[Items from a data source]
-- ==== Sys2Proof/Machine/Power.lean ====
section
/-! DEFINITION. Supplies, resets, PACE levels (R479 to R493). -/

namespace Sys2Proof.Machine

namespace State

/-- Recorder staging is written to MRAM. -/
def stagingDone (s : State) : Bool := s.recd.stage.isEmpty && s.recd.again.isEmpty && s.events.isEmpty && s.recd.job = .idle

/-- Loss of VIN (R479, R396): the node is OFF; records in staging are lost without a record. -/
def vinLoss (s : State) : State :=
  { s with power := .off
           events := []
           recd := { s.recd with stage := [], again := [], job := .idle, mirStage := 0, lost := none }
           rest := { s.rest with entering := none }
           pwr := { s.pwr with rst := none, hold := none } }

/-- A power-on reset is asserted (R488): the whole chip, the always-on domain included; key, LEAD and WAKE debounce starts again. -/
def powerOn (s : State) : State :=
  let s := s.vinLoss
  let s := { s with recd.session := true, inau.kept := none }.carry false
  let s := (s.put Reg.GLB_RST.KIND 1).put Reg.GLB_RST.WARMCNT 0
  { s with power := .active, pwr := { s.pwr with rst := some 1, therm := false } }

/-- VIOOK follows the banks. -/
def refreshVio (s : State) : State := s.putB Reg.GLB_REG.VIOOK (!s.pwr.vio1 && !s.pwr.vio2)

/-- The outputs of bank 1 at the levels of their registers, once the bank is supplied again (R478). -/
def driveBank1 (s : State) : State :=
  let s := ((s.emit (.pin "INTn" (b2n (!s.pwr.intn)))).emit (.pin "nFAULT" (b2n (!s.flag Reg.GLB_STAT.NFAULT)))).emit (.pin "ROLE" (b2n s.pwr.role))
  let s := s.emit (.pin "nWAKEOUT" (b2n s.rest.wakeout.isNone))
  (List.range 4).foldl (fun s n => s.tpoPin n (s.tpo n).endAt.isSome) s

/-- A VIO bank falls below 1.5 V, its outputs being high-impedance from then on (R478), or has stood above 1.6 V for 10 ms (R480). DESIGN CHOICE:
its outputs are driven again with the latter; between 1.5 V and that instant the spec says nothing of them (log entry 38). -/
def vioBank (s : State) (bank : Nat) (lost : Bool) : State :=
  let s := s.emit (.bankZ bank lost)
  let s : State := if bank = 0 then { s with pwr.vio1 := lost } else { s with pwr.vio2 := lost }
  let s := if bank = 0 && !lost then s.driveBank1 else s
  (s.refreshVio).record (if lost then 0x0010 else 0x0011) (natBe 4 (bank + 1))

/-- A write of GLB_PACE (R482, R483): refused at 0 or 1 while a roster is in force; it waits for an MRAM write job. -/
def writePace (s : State) (v : Nat) : State :=
  let s := (s.readVoted 0x100).storeWord Reg.GLB_PACE.LEVEL.addr v
  let l := v % 4
  if l < 2 && s.inau.force.isSome then (s.put Reg.GLB_PACE.REF 1).record 0x0014
  else
    let s := if s.glb.pace.value % 4 = l then s else s.dirtyCfg
    let s : State := { s with glb.pace := Voted.all l }
    if l = s.get Reg.GLB_PACE.ACT then { s with pwr.paceWait := false }
    else if s.hkp.running.any (·.kind = 5) then { s with pwr.paceWait := true }
    else s.put Reg.GLB_PACE.PBUSY 1

/-- The stack ports held in DISABLED, where what crosses them ends (R429), or let into DOWN (R483). -/
def holdStack (s : State) (held : Bool) : State :=
  let s := if held then (s.portDown 0).portDown 1 else s
  (s.put Reg.BRDG_SPUP.STATE (b2n (!held))).put Reg.BRDG_SPDN.STATE (b2n (!held))

/-- VCORE has reached the level (R482); levels 0 and 1 hold lanes and stack ports in DISABLED (R483). -/
def paceDone (s : State) : State :=
  if !s.flag Reg.GLB_PACE.PBUSY then s
  else
    let s := s.readVoted 0x100
    let old := s.get Reg.GLB_PACE.ACT
    let new := s.glb.pace.value % 4
    let s := (s.put Reg.GLB_PACE.ACT new).put Reg.GLB_PACE.PBUSY 0
    let s := if old = new then s else s.record 0x0013 (natBe 1 old ++ natBe 1 new)
    if new < 2 && 2 ≤ old then
      -- a round that is open forms no roster any more
      (((List.range 4).foldl (fun s n => if s.laneUp n then s.leaveActive n else (s.dropLane n).restLane n) (s.holdStack true)).failRound false)
    else if 2 ≤ new && old < 2 then ((List.range 4).foldl (fun s n => s.restLane n) (s.holdStack false)).judgeStart
    else s

/-- The transmitter of lane `n` stops: the frame in progress and one held by PRE do not go on, and what waits to be inserted falls (R491). -/
def cutLineA (s : State) (n : Nat) : State :=
  let s := s.advance n
  let fids := ((s.lane n).tx.map (·.fid)).toList ++ ((s.lane n).txHeld.map (·.fid)).toList
  (fids.foldl gc (s.onLane n fun l => { l with tx := none, txHeld := none, sets := [] })).emit (.quiet n)

/-- The warm reset that is held off takes effect: staging is written, or 2 ms have passed (R489). -/
def holdoffEnd (s : State) : State :=
  match s.pwr.hold with
  | none => s
  | some (k, t) => (if s.stagingDone then s else s.reach t).warmReset k

/-- A write of GLB_RST (R493). -/
def writeGlbRst (s : State) (v : Nat) : State := if bit v 8 then s.saveRetained else s

end State

/-- VIN_LOSS (R479). -/
def execVinLoss (s : State) : Host.Outcome State Fault Refusal := done s.vinLoss

/-- POWER_ON_RESET (R488). -/
def execPowerOnReset (s : State) : Host.Outcome State Fault Refusal := done s.powerOn

/-- RESET_RELEASE (R484): nRESET is high; the straps, what the flash answers to command 0x5A, and its bytes from offset 0 on (R486). While temperature
holds the reset besides, it goes on (R488, R489). -/
def execResetRelease (stack : Fin 4) (half : Fin 2) (boot : Fin 4) (flash : Flash) (s : State) : Host.Outcome State Fault Refusal :=
  done (match s.pwr.rst with
    | some k =>
      let t : State := { s with pwr.low := false }
      if s.pwr.therm then t else t.releaseReset k stack half boot (State.flashOf flash.sfdp flash.data)
    | none => s)

/-- PIN_RESET (R488, R491): nRESET has been low, or is high again; in TWILIGHT and DUSK-SLEEP it takes effect at Dawn. -/
def execPinReset (low : Bool) (s : State) : Host.Outcome State Fault Refusal :=
  done (
    let t : State := { s with pwr.low := low }
    if low && s.active then t.startWarm 2 else t)

/-- WATCHDOG_RESET (R488). -/
def execWatchdogReset (s : State) : Host.Outcome State Fault Refusal := liveActive s fun s => done (s.startWarm 3)

/-- THERMAL_RESET (R488): temperature holds the reset, also one that it joins (R489). -/
def execThermalReset (s : State) : Host.Outcome State Fault Refusal :=
  liveActive s fun s => done (({ s with pwr.therm := true } : State).startWarm 5)

/-- THERMAL_RESET_RELEASE (R488): TJ has fallen; a reset that nRESET does not hold is released. -/
def execThermalResetRelease (s : State) : Host.Outcome State Fault Refusal :=
  done (
    let t : State := { s with pwr.therm := false }
    match s.pwr.rst with
    | some k =>
      if s.pwr.therm && !s.pwr.low && k ≠ 1 then
        t.releaseReset k (s.get Reg.GLB_STRAP.STACK_ID) (s.get Reg.GLB_STRAP.TWIN_HALF) (s.get Reg.GLB_STRAP.BOOT) s.pwr.flash
      else t
    | none => t)

/-- WARM_RESET_HOLDOFF_END (R489). -/
def execWarmResetHoldoffEnd (s : State) : Host.Outcome State Fault Refusal := live s fun s => done s.holdoffEnd

/-- TWILIGHT_WATCHDOG (R491): the management core alone restarts. -/
def execTwilightWatchdog (s : State) : Host.Outcome State Fault Refusal :=
  live s fun s => done (if s.power = .twilight then s.record 0x0020 else s)

/-- TWILIGHT_THERMAL_HOLD (R491): TJ in 1/8 °C. -/
def execTwilightThermalHold (tj : Int) (s : State) : Host.Outcome State Fault Refusal :=
  live s fun s => done (
    if s.power = .twilight && !s.pwr.hot then
      { (s.cutLineA 0).cutLineA 2 with pwr.hot := true }.record 0x0002 (natBe 2 (unsigned 16 tj))
    else s)

/-- TWILIGHT_THERMAL_HOLD_END (R491). -/
def execTwilightThermalHoldEnd (s : State) : Host.Outcome State Fault Refusal :=
  live s fun s => done (
    if s.pwr.hot then [0, 2].foldl (fun s n => s.chooseTx n) { s with pwr.hot := false } else s)

/-- VIO_BANK_LOSS (R480). -/
def execVioBankLoss (bank : Fin 2) (s : State) : Host.Outcome State Fault Refusal := liveAon s fun s => done (s.vioBank bank true)

/-- VIO_BANK_RESTORE (R480). -/
def execVioBankRestore (bank : Fin 2) (s : State) : Host.Outcome State Fault Refusal := liveAon s fun s => done (s.vioBank bank false)

/-- REGULATOR_CURRENT_LIMIT (R481). -/
def execRegulatorCurrentLimit (s : State) : Host.Outcome State Fault Refusal :=
  live s fun s => done ((s.put Reg.GLB_REG.ILIM 1).recordSec 0x0012 0)

/-- PACE_LEVEL_WRITE (R482). -/
def execPaceLevelWrite (value : Word) (s : State) : Host.Outcome State Fault Refusal := live s fun s => done (s.writePace value.toNat)

/-- RETAINED_IMAGE_SAVE (R493): a write of GLB_RST. -/
def execRetainedImageSave (value : Word) (s : State) : Host.Outcome State Fault Refusal := live s fun s => done (s.writeGlbRst value.toNat)

end Sys2Proof.Machine
end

* Work to be completed:
Above are the records. Copy the lines beginning at the one that has "(unsigned 16 tj))" and ending with the one that has "VIO_BANK_RESTORE (R480). -/", unchanged.

* Your response:
      { (s.cutLineA 0).cutLineA 2 with pwr.hot := true }.record 0x0002 (natBe 2 (unsigned 16 tj))
    else s)

/-- TWILIGHT_THERMAL_HOLD_END (R491). -/
def execTwilightThermalHoldEnd (s : State) : Host.Outcome State Fault Refusal :=
  live s fun s => done (
    if s.pwr.hot then [0, 2].foldl (fun s n => s.chooseTx n) { s with pwr.hot := false } else s)

/-- VIO_BANK_LOSS (R480). -/
def execVioBankLoss (bank : Fin 2) (s : State) : Host.Outcome State Fault Refusal := liveAon s fun s => done (s.vioBank bank true)

/-- VIO_BANK_RESTORE (R480). -/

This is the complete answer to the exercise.